Contractor HM Brandt has demolished approximately 80% of the two-story, 153,000-square-foot Boston Store building. Timm said approximately 90% of the materials had been recycled, save primarily for the roof, which is contaminated with asbestos. The city, which has owned the attached structure since 2017, removed asbestos from the rest of the interior in 2021. “They’re ahead of schedule right now,” said Timm, of the work which began in March.

Underground utility realignment is to occur as part of the demolition project. The mall was served by an intertwined network of water and other services. But redeveloping the site will require running separate utility lines to each property.

Demolition and site preparation work is scheduled to be completed in the fall of 2025. The cost is expected to be largely covered by a $15 million grant funded by the state’s American Rescue Plan Act allocation. The city would access the WEDC grant by using $50,000 from a previous $400,000 RACM allocation to demolish the Boston Store.

Planning For What’s Next?

The Department of City Development (DCD) is ramping up its planning process for the future of the site, located near the intersection of N. 76th Street and W. Brown Deer Road.

A community engagement website is in “soft launch” mode right now said DCD planner Kyle Gast. But it will eventually be used to garner substantial community feedback on a proposal that is likely to include a mix of uses.

Known as Granville Station in planning documents, the 58-acre mall site has been targeted for mixed-use redevelopment, often with light industrial anchor tenants, in prior area plans and design charettes.

Community meetings are expected to be held as the planning process kicks off. “We will be formally partnering with the Granville Business Improvement District,” said DCD long-range planning manager Tanya Fonseca to the RACM board on April 18.

The city, said Fonseca, is expected to hire an outside consultant to help administer the planning process. The WEDC grant would help fund that component.

Committee members asked that any redevelopment include amenities for nearby residents, particularly children.

The parking lots will be left in place while the mall structure is demolished, only to be removed as redevelopment occurs. Timm said it would help with stormwater management and pest control.

Once the parking lots are removed, it’s not expected it will be complicated to place buildings atop the property. “It’s not contaminated. The ground, the soil is clean,” said Fonseca last month.

The ring road network is expected to be replaced because the road structure is not built to standards for heavy use. A Menard’s store and self-storage facility, built after the mall’s closure and not part of the city’s holdings, are to remain.

The community engagement website is available on the EngageMKE platform, while the city maintains a Granville Station webpage to track the broader project.

Leaving The Court Room

Any looming potential legal challenges to Milwaukee’s ownership of the mall are quickly dissapearing.
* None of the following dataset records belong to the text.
-- ==== Sys2Proof/Machine/TlbUnit.lean ====
section
/-! DEFINITION. The TLB's commands (42_tlb.md). -/

namespace Sys2Proof.Machine

/-- TLB_HITIDX key (R141). -/
def execTlbHitIdx (key : Key) (s : State) : Host.Outcome State Fault Refusal :=
  command (fun s =>
    match s.tlb.hitIndex key with
    | some i => .ok { status := .ok, data := BitVec.ofNat 32 i } s
    | none => .ok { status := .absent } s) s

/-- TLB_DOHIT key, idx: BADHIT when the index is out of range, the entry unused or its key another
(R143, R144). -/
def execTlbDoHit (key : Key) (idx : BitVec 8) (s : State) : Host.Outcome State Fault Refusal :=
  command (fun s =>
    match s.tlb[idx.toNat]? with
    | none => .ok { status := .badHit } s
    | some e =>
      if e.holds key then (doHit idx.toNat e s).andThen fun frame s => .ok { status := .ok, data := frame } s
      else .ok { status := .badHit } s) s

/-- TLB_DOMISS key, frame (R146, R148). -/
def execTlbDoMiss (key : Key) (frame : Word) (s : State) : Host.Outcome State Fault Refusal :=
  command (fun s => (doMiss key frame s).andThen fun _ s => .ok { status := .ok } s) s

/-- TLB_RESET (R149). -/
def execTlbReset (s : State) : Host.Outcome State Fault Refusal :=
  command (fun s => .ok { status := .ok } (resetTlb s)) s

end Sys2Proof.Machine
end

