-- ==== Sys2Proof/Machine/Core.lean ====
section
/-! DEFINITION. The machine as the host runs it. -/

def Sys2Proof.core : Host.Core := { State := Sys2Proof.Machine.State, Fault := Sys2Proof.Machine.Fault, Refusal := Sys2Proof.Machine.Refusal, step := Sys2Proof.Machine.step, reset := Sys2Proof.Machine.State.reset }
end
After taking the mall via property tax foreclosure in January, an appeal deadline expired on March 11.

The central matter that previously delayed the city’s attempt to get ownership or demolition, a pending appeal by Black Spruce of a ruling by Judge William Sosnay, appears to be dead. The city filed a motion to dismiss in April, given that it now owns the property, and Black Spruce had until April 26 to respond. On April 23, Black Spruce’s attorney, Andrew J. Kramer of Hansen Reynolds, filed to withdraw from the case and no response was filed to the city’s motion to dismiss.

A hearing on the underlying circuit court matter is scheduled for June before Sosnay, though the city’s acquisition of the property and the end of the appeal may also render it moot.